**Exercise brief:** Once the line holding "0, spec := []" is found in the listing below, write it out and each later line exactly, up to and including the one holding "if corrAtLeast r 9 then".

**Task input:**
-- ==== Sys2Proof/Machine/Tx.lean ====
section
/-! DEFINITION. The line transmit path (spec/06_line_transmit.md): Render sets, squelch, spectral mask and the observation of the
transmit tap. -/
namespace Sys2Proof.Machine

/-- `10·log10(num/den)` in quarters of a decibel, rounded to nearest, limited to 0 to 63.75 dB (R135). -/
def dbQuarter (num den : Nat) : Nat :=
  if den = 0 then 255 else searchMax (fun n => decide (10 ^ (2 * n - 1) * den ^ 80 ≤ num ^ 80)) 8 0

/-- Squelch codes of TX_STAT.SQ_NOW. -/
def sqNONE : Nat := 0
def sqZERO : Nat := 1
def sqIDLE : Nat := 2
def sqMASK : Nat := 3

namespace State

/-- Where `inUse` keeps the mode that the receive stages, the transmit stages of lane `k`, and the Float have taken (R19). -/
def rxModeAddr (k : Nat) : Nat := 0x1000000 + k
def txModeAddr (k : Nat) : Nat := 0x1000010 + k

/-- The mode that the transmit stages, and the receive stages, of lane `k` have in use. -/
def txMode (s : State) (k : Nat) : Nat := (RegFile.get s.inUse (txModeAddr k)).toNat

/-- Where `inUse` keeps PAT_CTL and FRM_CFG as the transmit stages of lane `k` have taken them, and their pattern and format. -/
def txPatAddr (k : Nat) : Nat := 0x1000020 + k
def txFrmAddr (k : Nat) : Nat := 0x1000030 + k
def txPat (s : State) (k : Nat) : Nat := bits (RegFile.get s.inUse (txPatAddr k)).toNat Reg.PAT_CTL.TX_PAT.hi Reg.PAT_CTL.TX_PAT.lo
def txInject (s : State) (k : Nat) : Bool := (RegFile.get s.inUse (txPatAddr k)).toNat.testBit Reg.PAT_CTL.INJECT.lo
def txFmt (s : State) (k : Nat) : Nat := bits (RegFile.get s.inUse (txFrmAddr k)).toNat Reg.FRM_CFG.FORMAT.hi Reg.FRM_CFG.FORMAT.lo

def rxMode (s : State) (k : Nat) : Nat := (RegFile.get s.inUse (rxModeAddr k)).toNat

/-- R134: the output stage of lane `k` is off, whatever its squelch. -/
def txOff (s : State) (k : Nat) : Bool :=
  s.txMode k = 0 || !s.domOn (9 + k) || !s.domOn (17 + k) || !s.domOn 49

/-- R134, R136: the strongest squelch in force on lane `k`. -/
def squelch (s : State) (k : Nat) : Nat :=
  let mode := s.use Reg.TX_CTL.SQ_MODE [k]
  if s.txOff k ∨ mode = sqIDLE then sqIDLE
  else if (s.lane k).maskSq then sqMASK
  else if mode = sqZERO ∨ ¬ (modeLanes (s.txMode k)).contains k then sqZERO
  else sqNONE

/-- R134: SQ_NOW follows the squelch; every exit from IDLE passes through two ticks of settling with code 0. -/
def squelchRefresh (s : State) (k : Nat) : State :=
  let q := s.squelch k
  let old := s.get Reg.TX_STAT.SQ_NOW [k]
  if q = old then s else
  let s := s.put Reg.TX_STAT.SQ_NOW q [k]
  if q = sqIDLE then s.put Reg.TX_STAT.SETTLING 0 [k]
  else if old = sqIDLE then (s.put Reg.TX_STAT.SETTLING 1 [k]).setLane k fun l => { l with settle := s.thm.tick + 2, zero := true }
  else s

/-- R134: two ticks after leaving IDLE, SETTLING clears. -/
def settleEnd (s : State) (k : Nat) : State :=
  if s.on Reg.TX_STAT.SETTLING [k] ∧ (s.lane k).settle ≤ s.thm.tick then s.put Reg.TX_STAT.SETTLING 0 [k] else s

/-- R131: the Render set that lane `k` is to use. -/
def renderSet (s : State) (k : Nat) : Nat :=
  let c := s.use Reg.TX_CTL.SET_SEL [k]
  if c < 4 then c else (s.cal k).band

/-- The addresses of the taps and entries of Render set `n` of lane `k`. -/
def renderAddrs (k n : Nat) : Nat × Nat := (laneBase k + 0x200 + 0x80 * n, laneBase k + 0x200 + 0x80 * n + 0x7F)

/-- R136: a Set has applied a change that releases a mask squelch of lane `k`. -/
def releases (s : State) (k : Nat) : Bool :=
  let r := renderAddrs k (s.get Reg.TX_STAT.SET_NOW [k])
  s.changedIn (laneBase k + 0xC0) (laneBase k + 0xC0) || s.changedIn (laneBase k + 0xC2) (laneBase k + 0xC5) ||
    s.changedIn r.1 r.2

/-- R137: an observation of a transmit tap begins. -/
def obsBegin (s : State) : State :=
  { (s.put Reg.TXOBS_STAT.RESTARTS 0).put Reg.TXOBS_STAT.ALIGNED 0 with obs := TxObs.start_ }

/-- R19, R20, R131, R136, R138: the transmit stages of lane `k` take the live values at a transmit frame boundary. -/
def txBoundary (s : State) (k : Nat) : State :=
  let b := laneBase k
  let released := s.releases k
  let old := s.get Reg.TX_STAT.SET_NOW [k]
  let wasAuto := s.use Reg.TX_CTL.SET_SEL [k] = 4
  let observed := s.phase = phOBSERVE_TX && s.floatLane = k
  let shape (s : State) := (s.use Reg.TX_CTL.AMP [k], s.use Reg.TX_CTL.FIR_MAIN [k], s.use Reg.TX_CTL.TX_POL [k],
    s.uses Reg.TX_CTL.PRECODE_TX [k], s.use Reg.TX_CTL.SQ_MODE [k])
  let before := shape s
  let trims := s.changedIn (b + 0xC2) (b + 0xC5)
  let s := ((s.takeIn (b + 0xC0) (b + 0xC0)).takeIn (b + 0xC2) (b + 0xC5))
  let n := s.renderSet k
  let table := s.changedIn (b + 0x200) (b + 0x3FF) || decide (n ≠ old)
  let s := s.takeIn (b + 0x200) (b + 0x3FF)
  let s := { s with inUse := RegFile.set s.inUse (txModeAddr k) (BitVec.ofNat 48 s.mode) }
  let s := { s with inUse := RegFile.set s.inUse (txPatAddr k) (s.liveAt (Reg.PAT_CTL.addr [k])) }
  let s := { s with inUse := RegFile.set s.inUse (txFrmAddr k) (s.liveAt (Reg.FRM_CFG.addr [k])) }
  let s := s.whenB (!s.on Reg.TX_STAT.SETTLING [k]) (·.setLane k fun l => { l with zero := false })
  let s := s.whenB (!before.2.2.2.1 && (shape s).2.2.2.1) (·.setLane k fun l => { l with pre := 0 })
  let s := s.put Reg.TX_STAT.SET_NOW n [k]
  let s := if wasAuto ∧ s.use Reg.TX_CTL.SET_SEL [k] = 4 ∧ n ≠ old then s.laneEv Reg.TX_EVT.SET_SWITCH k else s
  let s := if released then s.setLane k fun l => { l with maskSq := false, maskDue := false } else s
  let s := s.squelchRefresh k
  if observed ∧ s.on Reg.TXOBS_STAT.ALIGNED ∧ s.obs.run ∧ (table ∨ trims ∨ before ≠ shape s) then s.obsRestart true else s

/-- R136: at the next transmit frame boundary after a declaration under MASK_ACT, ZERO is forced, unless a Set releases it at that
boundary. -/
def maskSquelch (s : State) (k : Nat) : State :=
  if ¬ (s.lane k).maskDue then s else
  let s := s.setLane k fun l => { l with maskDue := false, maskSq := l.maskSq || !s.releases k }
  if (s.lane k).maskSq then (s.laneEv Reg.TX_EVT.MASK_SQ k).squelchRefresh k else s

/-- R135: the spectrum of lane `k`'s last tick is published from the codes of its 256 blocks. -/
def publishSpec (s : State) (k : Nat) (codes : List Int) : State :=
  let p := specPowers codes
  let tot := p.foldl (· + ·) 0
  let bin (b : Nat) := dbQuarter tot (p.getD b 0)
  let word (n : Nat) := (List.range 6).foldl (fun a q => a + (if 6 * n + q < 16 then bin (6 * n + q) else 0) * 2 ^ (8 * q)) 0
  let s := ((s.put Reg.TX_SPEC.BINS (word 0) [k, 0]).put Reg.TX_SPEC.BINS (word 1) [k, 1]).put Reg.TX_SPEC2.BINS (word 2) [k]
  s.put Reg.TX_SPEC_STAT.TOT (dbQuarter (127 * 127 * codes.length) (codes.foldl (fun a r => a + (r * r).toNat) 0)) [k]

/-- The published value of bin `b`, and its limit. -/
def specBin (s : State) (k b : Nat) : Nat :=
  let w := if b < 12 then s.get Reg.TX_SPEC.BINS [k, b / 6] else s.get Reg.TX_SPEC2.BINS [k]
  bits w (8 * (b % 6) + 7) (8 * (b % 6))
def maskLimit (s : State) (k b : Nat) : Nat :=
  let w := if b < 12 then s.get Reg.TX_MASK.LIMITS [k, b / 6] else s.get Reg.TX_MASK2.LIMITS [k]
  bits w (8 * (b % 6) + 7) (8 * (b % 6))

/-- R136: the bins that violate their limits; a limit of 0 never violates. -/
def violating (s : State) (k : Nat) : List Nat := (List.range 16).filter fun b => s.specBin k b < s.maskLimit k b

/-- R136: the mask is evaluated at step 1 of a tick, and a violation is declared after MASK_PERSIST ticks. -/
def evalMask (s : State) (k : Nat) : State :=
  if s.get Reg.TX_STAT.SQ_NOW [k] ≠ sqNONE then s.setLane k fun l => { l with maskRun := 0 } else
  let v := s.violating k
  let s := s.put Reg.TX_SPEC_STAT.VIOL_BINS (v.foldl (fun a b => a + 2 ^ b) 0) [k]
  if v = [] then s.setLane k fun l => { l with maskRun := 0 } else
  let run := (s.lane k).maskRun + 1
  if run < s.get Reg.SPEC_CTL.MASK_PERSIST [k] then s.setLane k fun l => { l with maskRun := run } else
  let s := (s.laneEv Reg.TX_EVT.MASK_VIOL k).inc Reg.SPEC_VIOL_CNT.COUNT [k]
  s.setLane k fun l => { l with maskRun := 0, maskDue := l.maskDue || s.on Reg.SPEC_CTL.MASK_ACT [k] }

/-- R129: the taps and the entries of the Render set in use. -/
def renderTaps (s : State) (k : Nat) : List Int := (List.range 9).map fun j => s.useS Reg.RND_FIR.TAP [k, s.get Reg.TX_STAT.SET_NOW [k], j]
def renderPd (s : State) (k : Nat) : List Int := (List.range 64).map fun i => s.useS Reg.RND_PD.ENTRY [k, s.get Reg.TX_STAT.SET_NOW [k], i]

/-- R129–R131, R134: what Render and the output stage of lane `k` work with. -/
def renderCfg (s : State) (k : Nat) : RenderCfg :=
  let q := s.squelch k
  ⟨s.renderTaps k, s.renderPd k, s.use Reg.TX_CTL.FIR_MAIN [k], if q = sqIDLE then 2 else if q ≠ sqNONE ∨ (s.lane k).zero then 1 else 0⟩

/-- R126 steps 2 and 3: the level indices sent for data symbols `d`, and the precoder's state after them. -/
def txCoded (s : State) (k : Nat) (d : List Nat) : List Nat × Nat :=
  let coded := s.txPat k = 0 && s.uses Reg.TX_CTL.PRECODE_TX [k]
  let pre := (s.lane k).pre
  let p := if coded then precodeRun pre d else d
  (if s.uses Reg.TX_CTL.TX_POL [k] then p.map (3 - ·) else p, if coded then p.getLastD pre else pre)

/-- The samples that a Render code makes at the output stage (R132, R134). -/
def outSamples (r : RenderSym) (code : Int) : List (Option Int) :=
  List.replicate r.st (if r.cfg.sq = 0 then some code else if r.cfg.sq = 1 then some 0 else none)

/-- R126 steps 2 to 6: lane `k` sends data symbols `d`, `per` in a line DSP cycle. Render forms the symbols whose eight successors are
known, each with the settings that were in use when it was sent. -/
def txEmit (s : State) (k per : Nat) (d : List Nat) : State :=
  let lv := s.txCoded k d
  let x := s.lane k
  let cfg := s.renderCfg k
  let l := x.lamOld ++ x.lam ++ lv.1
  let pend := x.pend ++ (List.range lv.1.length).map fun i => ⟨cfg, x.txCyc + i / per, i % per, 64 / per⟩
  let at0 := l.length - pend.length
  let codes := (pend.take (pend.length - 8)).zipIdx.map fun (p : RenderSym × Nat) =>
    (p.1, renderCode p.1.cfg.taps p.1.cfg.pd p.1.cfg.main l (at0 + p.2))
  let out := codes.flatMap fun p => outSamples p.1 p.2.1
  let sat := (codes.filter (·.2.2)).length
  let s := s.setLane k fun x =>
    { x with pre := lv.2, lam := x.lam ++ lv.1, pend := pend.drop (pend.length - 8), txCyc := x.txCyc + lv.1.length / per
             spec := x.spec ++ (codes.filter fun p => decide (p.1.cyc < 256 ∧ p.1.at_ < 32)).map (·.2.1)
             dacs := (List.range 4).map (subDac out), render := x.render ++ codes.map fun p => (p.1.at_, p.1.st, p.2.1) }
  s.whenB (sat ≠ 0) fun s => (s.inc Reg.TX_SAT_CNT.COUNT [k] sat).laneEv Reg.TX_EVT.SAT k

/-- R16 step 1, R135, R136: the spectrum of the tick that ends is published and held to its mask; a tick that is not measured ends the
run of violating ticks. -/
def txTick (s : State) (k : Nat) : State :=
  let x := s.lane k
  let s := s.setLane k fun x =>
    { x with lamOld := (x.lamOld ++ x.lam).drop (x.lamOld.length + x.lam.length - lamKept), lam := [], txCyc := 0, spec := []
             pend := x.pend.map fun r => { r with cyc := 256 }, gen := { x.gen with first := true } }
  if s.domOn (17 + k) ∧ s.on Reg.SPEC_CTL.SPEC_EN [k] ∧ x.spec.length = 8192 then (s.publishSpec k x.spec).evalMask k
  else s.setLane k fun l => { l with maskRun := 0 }

/-- R137: the Float's correlation search over the last tick, whose result is used once. -/
def obsSearch (s : State) : State :=
  match s.obs.found with
  | none => s
  | some (r, d) =>
    let s := { s with obs := { s.obs with found := none } }
    if s.phase ≠ phOBSERVE_TX ∨ ¬ (s.slice 8).trLock then s
    else if s.on Reg.TXOBS_STAT.ALIGNED then (if corrAtLeast r 8 then s else s.obsLost)
    else
      let s := s.put Reg.TXOBS_STAT.CORR (if 0 < r.1 then min 255 (sqrtRound (r.1 * r.1 * 65536).toNat (r.2.1 * r.2.2).toNat) else 0)
      if corrAtLeast r 9 then
        { (s.put Reg.TXOBS_STAT.ALIGNED 1).put Reg.TXOBS_STAT.DELAY d with obs := { s.obs with start := true } }
      else s

/-- R137, R138: a tick of the observation, on the Float's samples and what the observed lane sent: its correlation is found, its sums and
counts join the period, and a period that is to start starts. The index of a symbol is the one that KEY selects at the end of the tick (log
entry 61). -/
def obsTick (s : State) : State :=
  let ys := s.obs.ys.zipIdx
  let s := { s with obs := { s.obs with ys := [] } }
  if s.phase ≠ phOBSERVE_TX ∨ ¬ (s.slice 8).trLock then s else
  let k := s.floatLane
  let c := s.rxCfg 8
  let base := (s.lane k).lamOld.length
  let l := (s.lane k).lamOld ++ (s.lane k).lam
  let al := s.on Reg.TXOBS_STAT.ALIGNED
  let d := if al then s.get Reg.TXOBS_STAT.DELAY else obsPeak ys l base
  let s := { s with obs := { s.obs with found := some (obsCorr ys l base d, d) } }
  if ¬ al then s else
  let o := s.obs
  let o := if o.run ∧ 0 < o.left then
      let q := obsSums c ys l base d (s.uses Reg.TXOBS_CTL.KEY)
      { o with left := o.left - 1
               sums := (List.range 64).map fun i => o.sums.getD i 0 + q.1.getD i 0
               cnts := (List.range 64).map fun i => o.cnts.getD i 0 + q.2.getD i 0 }
    else o
  let o := if o.start then { TxObs.start_ with run := true, left := 2 ^ s.use Reg.TXOBS_CTL.ACC_TICKS, found := o.found } else o
  { s with obs := o }

/-- R138: a period has ended; its sums and counts are published together, and the next period runs. -/
def obsPublish (s : State) : State :=
  if ¬ (s.obs.run ∧ s.obs.left = 0) then s else
  let o := s.obs
  let keep (i : Nat) := !s.uses Reg.TXOBS_CTL.KEY || decide (i < 16)
  let s := s.each (List.range 64) fun s i =>
    (s.putI Reg.TXOBS_SUM.SUM (if keep i then o.sums.getD i 0 else 0) [i]).put Reg.TXOBS_CNT.COUNT (if keep i then o.cnts.getD i 0 else 0) [i]
  let s := s.put Reg.TXOBS_STAT.PERIOD_SEQ (s.get Reg.TXOBS_STAT.PERIOD_SEQ + 1)
  { s with obs := { TxObs.start_ with run := true, left := 2 ^ s.use Reg.TXOBS_CTL.ACC_TICKS, ys := o.ys, found := o.found } }

end State
end Sys2Proof.Machine
end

**Answer for the task:**
    { x with lamOld := (x.lamOld ++ x.lam).drop (x.lamOld.length + x.lam.length - lamKept), lam := [], txCyc := 0, spec := []
             pend := x.pend.map fun r => { r with cyc := 256 }, gen := { x.gen with first := true } }
  if s.domOn (17 + k) ∧ s.on Reg.SPEC_CTL.SPEC_EN [k] ∧ x.spec.length = 8192 then (s.publishSpec k x.spec).evalMask k
  else s.setLane k fun l => { l with maskRun := 0 }

/-- R137: the Float's correlation search over the last tick, whose result is used once. -/
def obsSearch (s : State) : State :=
  match s.obs.found with
  | none => s
  | some (r, d) =>
    let s := { s with obs := { s.obs with found := none } }
    if s.phase ≠ phOBSERVE_TX ∨ ¬ (s.slice 8).trLock then s
    else if s.on Reg.TXOBS_STAT.ALIGNED then (if corrAtLeast r 8 then s else s.obsLost)
    else
      let s := s.put Reg.TXOBS_STAT.CORR (if 0 < r.1 then min 255 (sqrtRound (r.1 * r.1 * 65536).toNat (r.2.1 * r.2.2).toNat) else 0)
      if corrAtLeast r 9 then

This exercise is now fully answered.